Stored items:
/-! ## Writes of the axis tables (R401, R402, R410) -/

/-- LS_GROUP_MAC is a multicast address: bit 0 of its first byte is 1. -/
def State.multicast (s : State) : Bool := s.groupMac.getLsbD 0

/-- A write that R410 rejects under R25. -/
def State.lsLocked (s : State) : State := s.setBit F.LS_STATUS_write_reject pkg true
/-- A write that breaks R401, R402 or a range. -/
def State.lsBad (s : State) : State := s.setBit F.LS_STATUS_cfg_reject pkg true

/-- A write of LS_CTRL, LS_NODE or LS_LINE_DIGEST. -/
def lsWrite (s : State) (_ : Port) (r : Reg) (v : Word) : State :=
  let et := bitsOf v 0 16
  if s.anyRunning then s.lsLocked
  else if r = .LS_CTRL ∧ (et < 0x600 ∨ et = 0x88F7 ∨ et = 0x8100) then s.lsBad
  else s.plainWrite r pkg v

/-- A write of LS_GROUP_MAC (R21): with a subscription enabled it stays a multicast address (R402). -/
def lsGroupMacW (s : State) (_ : Port) (lo hi : Word) : State :=
  let s' := (s.setReg .LS_GROUP_MAC_LO pkg lo).setReg .LS_GROUP_MAC_HI pkg (hi &&& 0xFFFF)
  if s.anyRunning then s.lsLocked
  else if !s'.multicast && (List.range 256).any (fun e => s.bit F.AXS_CFG_en (pkg1 e)) then s.lsBad
  else s'

/-- The frame rate of a port over its enabled transmitted entries, in 1/s (R401). -/
def State.portRate (s : State) (p : Nat) : Rat :=
  (List.range 64).foldl (fun (a : Rat) e =>
    if s.bit F.AXP_CFG_en (pkg1 e) && (s.fld F.AXP_CFG_ports (pkg1 e)).testBit p then
      a + 1000000000 / (s.fld F.AXP_PERIOD_period_ns (pkg1 e) : Rat)
    else a) 0

/-- A write of AXP_CFG or AXP_PERIOD of entry `e`: R401 is for one that enables it or changes its period or ports. -/
def axpWrite (s : State) (_ : Port) (r : Reg) (e : Nat) (v : Word) : State :=
  if s.unitRuns 7 e then s.lsLocked
  else if r = .AXP_PERIOD ∧ (bitsOf v 0 24 < 31250 ∨ 10000000 < bitsOf v 0 24) then s.lsBad
  else
    let was := s.bit F.AXP_CFG_en (pkg1 e)
    let s' := s.plainWrite r (pkg1 e) v
    let same := was && s'.fld F.AXP_CFG_ports (pkg1 e) == s.fld F.AXP_CFG_ports (pkg1 e) &&
      s'.fld F.AXP_PERIOD_period_ns (pkg1 e) == s.fld F.AXP_PERIOD_period_ns (pkg1 e)
    let sent := s'.bit F.AXP_CFG_en (pkg1 e) && s'.fld F.AXP_CFG_ports (pkg1 e) != 0
    if sent && !same && (!s'.multicast || 1000000 < s'.portRate 0 || 1000000 < s'.portRate 1) then s.lsBad
    else if was && !s'.bit F.AXP_CFG_en (pkg1 e) then s'.axisSourceFails 4 e s'.now
    else s'

/-- An AXS entry takes no writes: a running task declares it or an enabled hoop uses it (AXS_STATUS.locked). -/
def State.axsLocked (s : State) (e : Nat) : Bool :=
  s.unitRuns 6 e || (List.range (4 * s.variant.dies)).any (fun h =>
    s.bit F.HOOP_CTRL_en (hoopIx h) && s.hoopSrc h == 3 && s.fld F.HOOP_SRC_index (hoopIx h) == e)

/-- The entry as a write would leave it keeps R402, enabled or not. -/
def State.axsOk (s : State) (e : Nat) : Bool :=
  let p := s.fld F.AXS_PERIOD_period_ns (pkg1 e)
  let d := s.fld F.AXS_ALLOW_allow_ns (pkg1 e)
  decide (31250 ≤ p ∧ p ≤ 10000000 ∧ 2000 ≤ d ∧ d ≤ 10000000 ∧ d ≤ 6 * p) && s.fld F.AXS_CFG_ports (pkg1 e) != 0 &&
  s.multicast && (List.range 256).all (fun k =>
    k == e || !s.bit F.AXS_CFG_en (pkg1 k) || s.reg .AXS_SRC (pkg1 k) != s.reg .AXS_SRC (pkg1 e))

/-- A write of a RW register of subscription `e`; a write that enables it begins its history anew. -/
def axsWrite (s : State) (_ : Port) (r : Reg) (e : Nat) (v : Word) : State :=
  if s.axsLocked e then s.lsLocked
  else
    let was := s.bit F.AXS_CFG_en (pkg1 e)
    let s' := s.plainWrite r (pkg1 e) v
    if !s'.axsOk e then s.lsBad
    else
      let on := s'.bit F.AXS_CFG_en (pkg1 e)
      if on && !was then (s'.setAxs e AxsSt.reset).setBit F.AXS_STATUS_have_sample (pkg1 e) false
      else if was && !on then s'.axisSourceFails 3 e s'.now
      else s'

end Sys2Proof.Machine
end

- Assigned task -
Restate the records from above exactly as they read.

- The answer -
/-! ## Writes of the axis tables (R401, R402, R410) -/

/-- LS_GROUP_MAC is a multicast address: bit 0 of its first byte is 1. -/
def State.multicast (s : State) : Bool := s.groupMac.getLsbD 0

/-- A write that R410 rejects under R25. -/
def State.lsLocked (s : State) : State := s.setBit F.LS_STATUS_write_reject pkg true
/-- A write that breaks R401, R402 or a range. -/
def State.lsBad (s : State) : State := s.setBit F.LS_STATUS_cfg_reject pkg true

/-- A write of LS_CTRL, LS_NODE or LS_LINE_DIGEST. -/
def lsWrite (s : State) (_ : Port) (r : Reg) (v : Word) : State :=
  let et := bitsOf v 0 16
  if s.anyRunning then s.lsLocked
  else if r = .LS_CTRL ∧ (et < 0x600 ∨ et = 0x88F7 ∨ et = 0x8100) then s.lsBad
  else s.plainWrite r pkg v

/-- A write of LS_GROUP_MAC (R21): with a subscription enabled it stays a multicast address (R402). -/
def lsGroupMacW (s : State) (_ : Port) (lo hi : Word) : State :=
  let s' := (s.setReg .LS_GROUP_MAC_LO pkg lo).setReg .LS_GROUP_MAC_HI pkg (hi &&& 0xFFFF)
  if s.anyRunning then s.lsLocked
  else if !s'.multicast && (List.range 256).any (fun e => s.bit F.AXS_CFG_en (pkg1 e)) then s.lsBad
  else s'

/-- The frame rate of a port over its enabled transmitted entries, in 1/s (R401). -/
def State.portRate (s : State) (p : Nat) : Rat :=
  (List.range 64).foldl (fun (a : Rat) e =>
    if s.bit F.AXP_CFG_en (pkg1 e) && (s.fld F.AXP_CFG_ports (pkg1 e)).testBit p then
      a + 1000000000 / (s.fld F.AXP_PERIOD_period_ns (pkg1 e) : Rat)
    else a) 0

/-- A write of AXP_CFG or AXP_PERIOD of entry `e`: R401 is for one that enables it or changes its period or ports. -/
def axpWrite (s : State) (_ : Port) (r : Reg) (e : Nat) (v : Word) : State :=
  if s.unitRuns 7 e then s.lsLocked
  else if r = .AXP_PERIOD ∧ (bitsOf v 0 24 < 31250 ∨ 10000000 < bitsOf v 0 24) then s.lsBad
  else
    let was := s.bit F.AXP_CFG_en (pkg1 e)
    let s' := s.plainWrite r (pkg1 e) v
    let same := was && s'.fld F.AXP_CFG_ports (pkg1 e) == s.fld F.AXP_CFG_ports (pkg1 e) &&
      s'.fld F.AXP_PERIOD_period_ns (pkg1 e) == s.fld F.AXP_PERIOD_period_ns (pkg1 e)
    let sent := s'.bit F.AXP_CFG_en (pkg1 e) && s'.fld F.AXP_CFG_ports (pkg1 e) != 0
    if sent && !same && (!s'.multicast || 1000000 < s'.portRate 0 || 1000000 < s'.portRate 1) then s.lsBad
    else if was && !s'.bit F.AXP_CFG_en (pkg1 e) then s'.axisSourceFails 4 e s'.now
    else s'

/-- An AXS entry takes no writes: a running task declares it or an enabled hoop uses it (AXS_STATUS.locked). -/
def State.axsLocked (s : State) (e : Nat) : Bool :=
  s.unitRuns 6 e || (List.range (4 * s.variant.dies)).any (fun h =>
    s.bit F.HOOP_CTRL_en (hoopIx h) && s.hoopSrc h == 3 && s.fld F.HOOP_SRC_index (hoopIx h) == e)

/-- The entry as a write would leave it keeps R402, enabled or not. -/
def State.axsOk (s : State) (e : Nat) : Bool :=
  let p := s.fld F.AXS_PERIOD_period_ns (pkg1 e)
  let d := s.fld F.AXS_ALLOW_allow_ns (pkg1 e)
  decide (31250 ≤ p ∧ p ≤ 10000000 ∧ 2000 ≤ d ∧ d ≤ 10000000 ∧ d ≤ 6 * p) && s.fld F.AXS_CFG_ports (pkg1 e) != 0 &&
  s.multicast && (List.range 256).all (fun k =>
    k == e || !s.bit F.AXS_CFG_en (pkg1 k) || s.reg .AXS_SRC (pkg1 k) != s.reg .AXS_SRC (pkg1 e))

/-- A write of a RW register of subscription `e`; a write that enables it begins its history anew. -/
def axsWrite (s : State) (_ : Port) (r : Reg) (e : Nat) (v : Word) : State :=
  if s.axsLocked e then s.lsLocked
  else
    let was := s.bit F.AXS_CFG_en (pkg1 e)
    let s' := s.plainWrite r (pkg1 e) v
    if !s'.axsOk e then s.lsBad
    else
      let on := s'.bit F.AXS_CFG_en (pkg1 e)
      if on && !was then (s'.setAxs e AxsSt.reset).setBit F.AXS_STATUS_have_sample (pkg1 e) false
      else if was && !on then s'.axisSourceFails 3 e s'.now
      else s'

end Sys2Proof.Machine
end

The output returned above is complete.